I heard this site was a perfect place for a person like me. A perfect place to write down thoughts, express feelings, as well as support others. I never thought my life would turn this direction, or if i would ever have to resort to a place like this. Its scary, thinking thoughts like this..Taking these steps.. Baby steps.. It seems like its the only solution.. To a permanent problem.. My future is damned.. I’m not sure what i want to do… I’m pretty sure i’ll be back tomorrow to post, this feels nice.. Sorry if this is a shitty post by the way, like i said i was just looking for a community that could be accepting, and a place to write thoughts and stuff down..
12 comments
Welcome to rock bottom on a Friday night. I believe we are serving cake at on one of the other threads.
That sounds awesome, I’ll be sure to get some! :p
welcome..thank you for sharing
Thank you!
Hi there!
I recently posted this on another new “first post”, so I’ll share it with you too! 🙂
Welcome to the group!
My favorite things about it:
1. I don’t have to “explain” depression to anyone here, because everyone is already living it. That’s a far cry from the average person in everyday life who will ask stupid things like “What? You’re depressed? Why’s that?” (As if it’s attributable to some simple little thing that happened last Friday, which you should just “get over” and “cheer up”.)

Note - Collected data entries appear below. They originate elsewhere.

-- ==== Sys2Proof/Machine/Invalidation.lean ====
section
/-! DEFINITION. The code-cache invalidation hook (spec/44_invalidation.md): the store into high RAM and the scan after it. -/

namespace Sys2Proof.Machine

/-- The scan releases this entry for a write at `a`: it is live and ends after `a` (R191). -/
def BlockEntry.hit (a : Addr) (e : BlockEntry) : Bool :=
  e.executionCount != 0 && decide (a.toNat < e.endAddress.toNat)

/-- How many slots, from slot 0, a scan for a write at `a` visits: the offset's, and one more if the scan is configured
inclusive (R191, R192). -/
def scanBound (c : Config) (a : Addr) : Nat :=
  if c.invalScanInclusive then highRamOffset a + 1 else highRamOffset a

/-- One slot of the scan: a hit is released and its count becomes zero (R191). -/
def scanSlot (a : Addr) (s : State) (i : Slot) : State :=
  let e := s.blockTable[i]
  if e.hit a then
    { s with
      blockTable := s.blockTable.set i { e with executionCount := 0 }
      releaseCalls := s.releaseCalls ++ [i] }
  else s

/-- `InvalidationScan(a)` (R191): the slots below the bound, ascending. -/
def invalidationScan (a : Addr) (s : State) : State :=
  ((List.finRange blockSlots).filter (fun i => decide (i.val < scanBound s.config a))).foldl (scanSlot a) s

/-- `HRAM.W` (R190): the byte is stored first, then the scan runs. -/
def execHramW (a : Addr) (v : Byte) (s : State) : Result :=
  s.whenLive .write fun s => .next (invalidationScan a (s.memWrite a v))

end Sys2Proof.Machine
end

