/-- Stores reach no bank that is not selected. -/
theorem State.ramByte_storeAll_of_ne (stores : List (Addr × Byte)) {b : Nat} (hb : b ≠ s.ramBankIndex) (o : Nat) :
    (s.storeAll stores).ramByte b o = s.ramByte b o := by
  rw [State.ramByte_of_ne s hb, State.ramByte_of_ne (s.storeAll stores) (by simpa using hb), State.storeAll_ramBankStore]

/-- Away from the selected bank, stores into the window, and back: every byte reads as at the start. -/
theorem readByte_swap_storeAll_swap {away : Nat} {stores : List (Addr × Byte)} (hr : s.rtcWindowActive = false)
    (haway : s.ramBankIndex ≠ away) (hin : ∀ w ∈ stores, inRamWindow w.1) (x : Addr) :
    (swapRamBank s.ramBankIndex ((swapRamBank away s).storeAll stores)).readByte x = s.readByte x := by
  by_cases hx : inRamWindow x
  · have ho : x.toNat - ramWindowBase < ramBankSize := Nat.sub_lt_left_of_lt_add hx.1 hx.2
    calc (swapRamBank s.ramBankIndex ((swapRamBank away s).storeAll stores)).readByte x
      _ = ((swapRamBank away s).storeAll stores).ramByte s.ramBankIndex (x.toNat - ramWindowBase) :=
        swapRamBank_readByte_inside _ _ hx
      _ = (swapRamBank away s).ramByte s.ramBankIndex (x.toNat - ramWindowBase) :=
        State.ramByte_storeAll_of_ne (swapRamBank away s) stores haway _
      _ = s.ramByte s.ramBankIndex (x.toNat - ramWindowBase) := swapRamBank_ramByte s away _ ho
      _ = s.readByte x := State.ramByte_selected s hr hx
  · rw [swapRamBank_readByte_outside _ _ hx, State.readByte_storeAll_outside _ hin hx,
      swapRamBank_readByte_outside _ _ hx]

/-- Settles O26: both selects are swaps, and the swaps and the stores between them keep the live bytes of the bank left
behind. -/
theorem ramBankRoundTripRestoresThePattern : Obligations.RamBankRoundTripRestoresThePattern := by
  intro s r away a b stores hl hr hbank hne hrange haway hin
  have hother : away.toNat ≠ r.toNat := mt BitVec.eq_of_toNat_eq hne
  have back : exec (.mbc5Ramb b r) ((swapRamBank away.toNat s).storeAll stores) =
      .next (swapRamBank r.toNat ((swapRamBank away.toNat s).storeAll stores)) :=
    exec_mbc5Ramb_of_ne b (by simpa using hl) (by simpa using hrange) (by simpa using hother.symm)
  refine ⟨_, _, exec_mbc5Ramb_of_ne a hl haway (hbank ▸ hother), back, ?_⟩
  exact hbank ▸ readByte_swap_storeAll_swap s hr (hbank ▸ hother.symm) hin

end Sys2Proof.Machine
end

section
/-! ## The compiled-block table and the collaborator (spec/20_memory.md R73, spec/10_state.md R31) -/

namespace Sys2Proof.Machine
variable {s t : State} {i : Instr}

/-- Of the effects, only HRAM.W's scan touches the table or calls the collaborator. -/
theorem Effect.keeps_table (h : Effect s t i) (hne : ∀ a v, i ≠ .hramW a v) :
    t.blockTable = s.blockTable ∧ t.releaseCalls = s.releaseCalls := by
  cases h with
  | scanned a v _ => exact absurd rfl (hne a v)
  | romBank b _ _ chg => rw [chg, changeRomBank_frame]; exact ⟨rfl, rfl⟩
  | ramBank v _ _ swap => rw [swap, swapRamBank_eq]; exact ⟨rfl, rfl⟩
  | rtc a v view => rw [view, accessRtc_eq]; exact ⟨rfl, rfl⟩
  | _ => subst_vars; exact ⟨rfl, rfl⟩

/-- Settles O49: no effect but the scan touches either; INIT and FREE leave both as they were. -/
theorem onlyHighRamWritesReleaseBlocks : Obligations.OnlyHighRamWritesReleaseBlocks := by
  intro i s t hne he
  by_cases hinit : operationOf i = .init
  · obtain ⟨src, rfl⟩ := eq_init_of_operationOf hinit
    obtain ⟨-, ⟨e, rfl⟩ | ⟨img, -, -, rfl⟩ | ⟨preload, -, rfl⟩⟩ := exec_init_cases he <;> exact ⟨rfl, rfl⟩
  by_cases hfree : operationOf i = .free
  · obtain rfl := eq_free_of_operationOf hfree
    obtain ⟨-, r, rfl⟩ := exec_free_cases he
    exact ⟨rfl, rfl⟩
  · exact (exec_effect hinit hfree he).2.keeps_table hne
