-- ==== Sys2Proof/Machine/ColorCodec.lean ====
section
/-! DEFINITION. The colour codec (45_color_codec.md): pure functions the caller evaluates to build the COLOR operand. They
are outside CORE (00_scope.md R4) and no step calls them. -/

namespace Sys2Proof.Machine

/-- `rep(v, n, w)`: an `n`-bit value in a field of `w` bits by bit replication (R221). -/
def bitReplicate (v n w : Nat) : Nat :=
  if w ≤ n then v >>> (n - w) else (v <<< (w - n)) ||| (v >>> (2 * n - w))

/-- The packed 5/6/5 layout (R97, R220). -/
def packColor (r g b : Nat) : Color := BitVec.ofNat 5 r ++ BitVec.ofNat 6 g ++ BitVec.ofNat 5 b

/-- Three channels of `n` bits promoted to a CanonicalColor (R221). -/
def promote (n r g b : Nat) : Color := packColor (bitReplicate r n 5) (bitReplicate g n 6) (bitReplicate b n 5)

/-- `Color333(r, g, b)`: the bits of an input above its low 3 are ignored (R222). -/
def color333 (r g b : Nat) : Color := promote 3 (r % 8) (g % 8) (b % 8)

/-- `Color444(r, g, b)` (R223). -/
def color444 (r g b : BitVec 4) : Color := promote 4 r.toNat g.toNat b.toNat

/-- `Color888(r, g, b)` without gamma (R224). -/
def color888 (r g b : BitVec 8) : Color := promote 8 r.toNat g.toNat b.toNat

/-- `Color888(r, g, b, gamma = true)`, with the uninterpreted table GAMMA (R225, log 10). -/
def color888Gamma (r g b : BitVec 8) : Color := color444 (Config.gamma r) (Config.gamma g) (Config.gamma b)

/-- The primary and secondary mix of sextant `sx` at position `lo` (R226; from general knowledge, log 17). -/
def sextantMix (sx lo : Nat) : Nat × Nat × Nat :=
  match sx with
  | 0 => (255, lo, 0)
  | 1 => (255 - lo, 255, 0)
  | 2 => (0, 255, lo)
  | 3 => (0, 255 - lo, 255)
  | 4 => (lo, 0, 255)
  | _ => (255, 0, 255 - lo)

/-- Saturation: a channel scaled toward 255 (R226, conflict C8). -/
def saturate (sat : BitVec 8) (ch : Nat) : Nat := ch + (((255 - ch) * (256 - sat.toNat)) >>> 8)

/-- Value scaling (R226; from general knowledge, log 17). -/
def scaleValue (val : BitVec 8) (ch : Nat) : Nat := (ch * (val.toNat + 1)) >>> 8

/-- `ColorHSV(hue, sat, val, gamma)` (R226). Only RLSPEC's three points (R227) may carry a claim (U2, log 17). -/
def colorHSV (hue : Int) (sat val : BitVec 8) (gamma : Bool) : Color :=
  let h := (hue % 1536).toNat
  let mix := sextantMix (h >>> 8) (h % 256)
  let fin := fun ch => BitVec.ofNat 8 (scaleValue val (saturate sat ch))
  if gamma then color888Gamma (fin mix.1) (fin mix.2.1) (fin mix.2.2)
  else color888 (fin mix.1) (fin mix.2.1) (fin mix.2.2)

end Sys2Proof.Machine
end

2. We accept each other no matter what frame of mind we happen to be in. People can vary wildly from day to day. One day a person might be happy and hilarious, the next day they’re on a ledge waiting to jump, or having seriously bad hallucinations, or curled up in the corner like a zombie. It’s all okay; I’ve noticed that everyone seems to be accepted regardless of how they’re doing. That’s a relief for me, especially lately. Usually I try to be the hilarious humorous type, but this past week I’ve plummeted into a very dark ugly hellish place. People still seem interested in listening and interacting with me. I really value that a lot.
Thank you, i knew this was the right place to come too!
Welcome to SP, none of us thought we’d end up here on a site for the suicidal, we thought we’d be flying high, not spiralling down to the bottom, but this is friendly place of people who understand the sadness and difficulties each suffer. Hope you feel you can share with us your difficulties, your rants, or whatever helps you.
Thank you kind person!
Welcome
Thank you! Nice user name by the way.
welcome, this is a good place to talk about it, no one will freak out on you for being suicidal or having dark thoughts because we’re all here for more or less the same reason.
I never thought I’d get here either and as crap of a person as I was and still am, I still think my younger self would be appalled by what I’ve become, and I’ve a feeling it’ll keep going downhill and I’d rather die before I get even worse…
your post isn’t shitty, there’s not like a wrong way to post as long as you’re following the rules I guess
Thank you for the warm welcome, i feel very at ease here, and i hope you feel the same and whatever is troubling you i hope it gets better!